* _PROBLEM DESCRIPTION_: Some lines below may hold the string "namespace". Count them and give only the total.

PROVIDED INFORMATION: Begin

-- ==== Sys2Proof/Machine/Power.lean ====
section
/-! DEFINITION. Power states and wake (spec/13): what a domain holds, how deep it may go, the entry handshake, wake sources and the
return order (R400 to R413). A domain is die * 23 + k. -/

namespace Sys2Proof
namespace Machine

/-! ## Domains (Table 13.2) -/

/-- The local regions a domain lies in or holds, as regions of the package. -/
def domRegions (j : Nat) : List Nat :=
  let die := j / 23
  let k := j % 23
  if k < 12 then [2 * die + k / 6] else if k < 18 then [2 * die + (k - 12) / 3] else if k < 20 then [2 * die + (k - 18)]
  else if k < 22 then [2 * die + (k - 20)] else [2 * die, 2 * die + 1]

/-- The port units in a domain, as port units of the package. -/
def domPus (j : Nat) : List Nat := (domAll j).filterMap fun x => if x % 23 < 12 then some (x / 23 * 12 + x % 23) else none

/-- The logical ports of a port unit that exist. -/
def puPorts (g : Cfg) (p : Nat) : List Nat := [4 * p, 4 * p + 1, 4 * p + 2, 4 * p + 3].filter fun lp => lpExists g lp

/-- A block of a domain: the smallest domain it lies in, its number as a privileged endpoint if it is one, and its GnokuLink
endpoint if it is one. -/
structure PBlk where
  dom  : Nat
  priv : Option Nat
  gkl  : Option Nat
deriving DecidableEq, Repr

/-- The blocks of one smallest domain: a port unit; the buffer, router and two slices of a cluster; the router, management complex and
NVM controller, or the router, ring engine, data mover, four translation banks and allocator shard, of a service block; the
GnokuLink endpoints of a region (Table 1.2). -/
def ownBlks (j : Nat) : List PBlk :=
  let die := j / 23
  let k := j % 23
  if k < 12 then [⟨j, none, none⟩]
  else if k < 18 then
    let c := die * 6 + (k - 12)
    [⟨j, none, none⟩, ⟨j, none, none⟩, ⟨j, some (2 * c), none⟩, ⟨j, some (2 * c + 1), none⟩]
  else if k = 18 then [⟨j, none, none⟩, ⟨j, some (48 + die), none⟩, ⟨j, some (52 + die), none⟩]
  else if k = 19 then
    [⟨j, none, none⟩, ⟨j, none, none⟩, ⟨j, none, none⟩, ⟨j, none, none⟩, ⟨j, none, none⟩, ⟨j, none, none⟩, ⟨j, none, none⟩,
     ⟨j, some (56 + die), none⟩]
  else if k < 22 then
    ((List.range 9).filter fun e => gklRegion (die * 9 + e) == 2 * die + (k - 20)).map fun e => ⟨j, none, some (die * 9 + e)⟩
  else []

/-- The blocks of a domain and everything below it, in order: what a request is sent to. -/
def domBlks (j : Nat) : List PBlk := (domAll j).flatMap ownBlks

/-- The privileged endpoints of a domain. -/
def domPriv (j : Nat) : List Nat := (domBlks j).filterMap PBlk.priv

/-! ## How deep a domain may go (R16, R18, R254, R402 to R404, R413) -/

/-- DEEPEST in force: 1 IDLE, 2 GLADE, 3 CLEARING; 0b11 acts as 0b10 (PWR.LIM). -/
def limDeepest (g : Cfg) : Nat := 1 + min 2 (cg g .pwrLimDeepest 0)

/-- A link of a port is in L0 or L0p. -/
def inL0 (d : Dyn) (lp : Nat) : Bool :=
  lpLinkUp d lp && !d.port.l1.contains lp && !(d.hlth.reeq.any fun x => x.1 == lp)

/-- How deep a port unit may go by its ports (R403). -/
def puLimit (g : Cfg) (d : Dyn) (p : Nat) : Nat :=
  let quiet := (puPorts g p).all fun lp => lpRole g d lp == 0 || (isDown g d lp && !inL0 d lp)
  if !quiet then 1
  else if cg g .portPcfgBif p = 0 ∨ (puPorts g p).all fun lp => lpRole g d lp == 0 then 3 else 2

PROVIDED INFORMATION: End

* _ANSWER SECTION_: 2